Multiline template literals in ES6 make long strings handling easier in code. However, there are many annoying nits that prevent this option from using in many cases: code block indentation adds unwanted spaces to these strings, leading and trailing backticks break alignment or add unwanted leading and trailing line breaks.

This PR proposes 4 helper functions to mitigate these difficulties:

  1. common.tagGlue() — joins a multiline template literal seamlessly, i.e. removes all literal line breaks and leading spaces (handy to code big text blobs not intended for human reading).
  2. common.tagUnwrap() — joins a multiline template literal with a space, i.e. replaces all literal line breaks and leading spaces with a space, then trims one leading and one trailing space (handy to code long readable text lines).
  3. common.tagLFy() — preserves line breaks as \n, but removes two framing line breaks and only auxiliary indents (handy to code multiline readable text, JavaScript metacode, HTML markup etc).
  4. common.tagCRLFy() — same as tagLFy(), but replaces all literal \n by \r\n (handy to code raw HTTP requests/responses).

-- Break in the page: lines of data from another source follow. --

-- ==== Sys2Proof/Types.lean ====
section
/-! DEFINITION. The operand types of the commands: who acts, what the world outside hands the N9
(packets, host memory, frames, signed objects, die parameters), in the formats the spec gives them.
Bit layouts stay bit vectors and are taken apart in Machine/Operands.lean. -/

namespace Sys2Proof

/-- The two host ports (R441). -/
inductive Port
  | a | b
  deriving DecidableEq, Repr

/-- A PCI Express function: index 0 is the physical function of the port, 1 to 511 its VFs (R447). -/
structure Fn where
  port : Port
  idx : Nat
  deriving DecidableEq, Repr

/-- The core groups of R25 and R487. -/
inductive CoreGroup
  | command | media | housekeeping | boot
  deriving DecidableEq, Repr

/-- One of the 25 cores (R25, Table 4). -/
structure CoreId where
  group : CoreGroup
  idx : Nat
  deriving DecidableEq, Repr

/-- The sources of register accesses that can hold an arming (R49). -/
inductive Source
  | pf (p : Port)
  | mtf
  | core (c : CoreId)
  deriving DecidableEq, Repr

/-- Whether the target island of a cross-island register access answers before the bound (R64):
the timing of the islands is outside the model, so the command says it. -/
inductive Crossing
  | answered | stalled
  deriving DecidableEq, Repr

/-- How host memory answered a non-posted request (R454, Table 9). -/
inductive HostAnswer
  | ok | failed | timedOut
  deriving DecidableEq, Repr

/-- A scatter/gather element (R412). -/
structure SgElem where
  address : DWord
  length : Word
  flags : Word
  deriving DecidableEq, Repr

/-- One logical block as host memory holds it, with the tally a host-supplied tally buffer holds (R294). -/
structure HostBlock where
  data : List Byte
  tally : BitVec 128
  deriving DecidableEq, Repr

/-- A member entry of a flock map (R327, Table 6). -/
structure MapMember where
  id : Nat
  state : Nat
  herd : Nat
  serial : DWord
  macs : List (BitVec 48)
  deriving DecidableEq, Repr

/-- A herd entry of a flock map (R327, Table 6); `members` are its NMEMB listed identifiers. -/
structure MapHerd where
  herd : Nat
  k : Nat
  m : Nat
  layout : Nat
  members : List Nat
  deriving DecidableEq, Repr

/-- A home entry of a flock map (R327, Table 6). -/
structure MapHome where
  hkey : Nat
  herd : Nat
  home : Nat
  hostTallies : Bool
  encrypted : Bool
  size : Nat
  nstag : Half
  deriving DecidableEq, Repr

/-- A flock map (R327, Table 5). `magic`, `format`, `length` and `reservedZero` are what its bytes hold;
`signature` stands for the bytes of its two signatures. -/
structure FlockMap where
  magic : Word
  format : Half
  flock : Nat
  epoch : Nat
  length : Nat
  reservedZero : Bool
  members : List MapMember
  herds : List MapHerd
  homes : List MapHome
  signature : Nat
  deriving DecidableEq, Repr

/-- The HERD_JOIN descriptor (R354, Table 9); `keys` stands for the bytes of the two authority keys. -/
structure JoinDescriptor where
  format : Half
  flock : Nat
  self : Nat
  reservedZero : Bool
  holdBlocks : Nat
  keys : Nat
  map : FlockMap
  deriving DecidableEq, Repr

/-- One section of a firmware image (R469, Tables 6 and 7). `hash` stands for SHA3-384 of its bytes. -/
structure Section where
  kind : Nat
  firstBlk : Nat
  length : Nat
  hash : Nat
  deriving DecidableEq, Repr

/-- A version range MIN to MAX of BESIDE[g][h] (R470). -/
structure VersionRange where
  min : Nat
  max : Nat
  deriving DecidableEq, Repr

/-- A manifest (R470, Table 8). `hdrHash` and `sectHashes` stand for the hash bytes; `signature` for the
signature block of Table 3, made under fuse slot `signSlot` with the signer key hash `signer`. -/
structure Manifest where
  magic : Word
  format : Half
  svn : Nat
  exportFmt : Nat
  supportEnd : Nat
  versions : List Nat
  beside : List (List VersionRange)
  revoke : BitVec 4
  svnFuse : Bool
  part : List DWord
  hdrHash : Nat
  sectHashes : List Nat
  signSlot : Nat
  signer : Nat
  signature : Nat
  deriving DecidableEq, Repr

/-- A firmware image as read from the NOR, from staging or from the store (R469 to R470). `crcOk` says
whether HCRC and TCRC are right for the bytes; `hdrHash` stands for SHA3-384 over blocks 0 to TBLK. -/
structure Image where
  magic : Word
  format : Half
  nblk : Nat
  tblk : Nat
  manifestBlk : Nat
  crcOk : Bool
  sections : List Section
  hdrHash : Nat
  manifest : Manifest
  deriving DecidableEq, Repr

/-- A DMA window entry of the board description (R479, Table 11). -/
structure Window where
  base : DWord
  log2 : Nat
  port : Nat
  func : Nat
  allFunc : Bool
  perm : BitVec 2
  deriving DecidableEq, Repr

/-- The board description (R475, Table 10). `signature` stands for its signature block. -/
structure Board where
  magic : Word
  format : Half
  serial : DWord
  ssvid : Half
  ssid : Half
  debug : Nat
  signers : BitVec 4
  keySlots : BitVec 4
  decommission : Bool
  pwrBank : DWord
  sdcGeom : Word
  mirror : Byte
  part : List DWord
  windows : List Window
  signSlot : Nat
  signer : Nat
  signature : Nat
  deriving DecidableEq, Repr

/-- What a FW_STAGE piece carries: the image blocks it covers, each with whether its CRC-32C agrees with
the block CRC table, and, for a first piece, the image whose header and table it brings (R482). -/
structure FwPiece where
  blockCrcOk : List Bool
  image : Option Image
  deriving DecidableEq, Repr

/-- A wrapped key block (R312, Table 8): its clear fields, and `body` for KEMCT and WRAPPED. -/
structure KeyBlock where
  format : Half
  nsid : Half
  slot : Nat
  reservedZero : Bool
  body : Nat
  deriving DecidableEq, Repr

/-- An internal check failure that a command meets (R296, R298): the block of its range, the point of Table 2 of the
integrity chapter, whether the repeat fails too, whether it is a failed proof of the XTS engine. -/
structure InternalFault where
  block : Nat
  point : Byte
  again : Bool
  proof : Bool
  deriving DecidableEq, Repr

/-- What one command meets from outside: what host memory hands the N9 (the element list, the data blocks, the descriptor
an administrative command brings), and the internal check failures on its way. Host memory and transient faults are outside
the block, so the command carries them. -/
structure HostSide where
  listAnswer : HostAnswer
  list : List SgElem
  dataAnswer : HostAnswer
  blocks : List HostBlock
  join : Option JoinDescriptor
  map : Option FlockMap
  piece : Option FwPiece
  key : Option KeyBlock
  faults : List InternalFault
  deriving DecidableEq, Repr

/-- The MCTP operations on task registers (R107). -/
inductive MtfOp
  | read (offset count : Nat)
  | write (offset : Nat) (data : List Word)
  deriving DecidableEq, Repr

/-- A page of a Host Map Region as fetched: its 64 map lines, its seal, and its chunk record (R152 to R155). -/
structure HmrPage where
  lines : List (BitVec 512)
  sealBits : BitVec 128
  chunk : BitVec 256
  deriving DecidableEq, Repr

/-- What host memory answers to a map-page fetch (R155, R158). -/
inductive HmrAnswer
  | page (p : HmrPage)
  | error
  deriving DecidableEq, Repr

/-- The parameters of one die as discovery and its profile give them (R255 to R257). -/
structure DieParams where
  present : Bool
  crcOk : Bool
  profiles : Nat          -- die profiles that match (R256)
  pageBytes : Nat
  spareBytes : Nat
  planes : Nat
  pages : Nat
  slcPages : Nat
  blocks : Nat
  bitsPerCell : Nat
  suspendOk : Bool
  maxRate : Nat
  endurance : Nat
  slcEndurance : Nat
  minProgRun : Nat
  minEraseRun : Nat
  uniqueId : Nat
  deriving DecidableEq, Repr

/-- A carrier record (R279, Table 18). -/
structure CarrierRecord where
  valid : Bool
  slot : Nat
  departed : Bool
  evacuated : Bool
  carrierId : DWord
  owner : DWord
  epoch : DWord
  dieHash : Word
  deriving DecidableEq, Repr

/-- How a die ended the operation it ran (R264, Table 10): what the die itself reports. -/
inductive DieResult
  | ok | failed
  deriving DecidableEq, Repr

/-- An Aizaik frame as it stands on a plane (R321): its header fields, what the receiver can check of the
carrying Ethernet frame, and whether its CRCs are right. -/
structure FrameHdr where
  plane : Nat
  etherType : Half
  vid : Nat
  dstMac : BitVec 48
  fcsOk : Bool
  crcOk : Bool
  macControl : Bool
  version : Half
  type : Byte
  retx : Bool
  ackv : Bool
  flock : Nat
  src : Nat
  dst : Nat
  len : Nat
  seq : Word
  ackSeq : Word
  epoch : Nat
  deriving DecidableEq, Repr

/-- The operation header of the fragment frames (R323, Table 3). -/
structure OpHdr where
  hkey : Nat
  index : Nat
  k : Nat
  nblk : Nat
  first : Nat
  status : Nat
  zero : BitVec 2
  hstripe : Nat
  stampEpoch : Nat
  stampSeq : DWord
  deriving DecidableEq, Repr

/-- A symbol: the 4,128-byte information part of a block in media form (R322). -/
structure Symbol where
  data : List Byte
  tally : BitVec 128
  header : BitVec 128
  deriving DecidableEq, Repr

/-- The kinds of request that hold a tag of a port (R452, Table 9). -/
inductive TagOwner
  | packet (f : Fn) (ring : Nat)
  | command (slot : Nat)
  | mapPage (mpn : Nat)
  | muleData (ring : Nat)
  | k7 (channel : Nat)
  deriving DecidableEq, Repr

/-- How a completion for a host read arrives (R454, R455). -/
inductive CplStatus
  | ok | unsupported | aborted | poisoned
  deriving DecidableEq, Repr

/-- The engine kinds of Table 4 of chapter 16 whose island may be isolated with its work moved. -/
inductive EngineKind
  | ecc | xts | parity
  deriving DecidableEq, Repr

/-- Why a core fails (R498, R551). -/
inductive CoreCause
  | heartbeat | localMemory | trap
  deriving DecidableEq, Repr

/-- The configuration-space fields a host may write (R443 to R447). -/
inductive CfgField
  | memorySpaceEnable | parityErrorResponse | serrEnable | msixEnable | functionMask | tag10Enable
  | numVFs | systemPageSize | vfMse | aerStatus | other
  deriving DecidableEq, Repr

/-- What the patrol scrub or a read found in one SDRAM codeword (R426 to R428). -/
inductive ScrubResult
  | clean
  | corrected (rank device : Nat)
  | uncorrectable (mirror : Bool)
  deriving DecidableEq, Repr

/-- The state of the boot NOR as mask ROM reads it (R468, Table 5). -/
structure NorSlot where
  cseq : DWord
  valid : Bool
  image : Image
  deriving DecidableEq, Repr

/-- An operation on the TAP (R520). -/
inductive TapOp
  | boundaryScan
  | instrumentRead
  | instrumentWrite
  | stateChain (segment : Nat)
  deriving DecidableEq, Repr

end Sys2Proof
end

You can see examples in the proposed doc fragments.

This PR also demonstrates the applying these functions to many test fragments.

All these functions leave interpolated variables untouched, only literal parts are processed. In most cases, these functions get multiline strings with leading and trailing line breaks: this allows to divide code noise (backticks etc) and pure data. These leading and trailing line breaks are stripped by the tag functions. This should be taken into account: if the result needs a line break in the very end, an additional line break should be added (beware, for example, HTTP raw code — see samples in the second commit).

I understand that this is a big PR and mostly based on personal taste. So see it as a strawman and feel free to reject without thorough explanations.

Though the diff seems huge, the changes are mostly trivial, concern multiline blocks formatting and are easy to skim.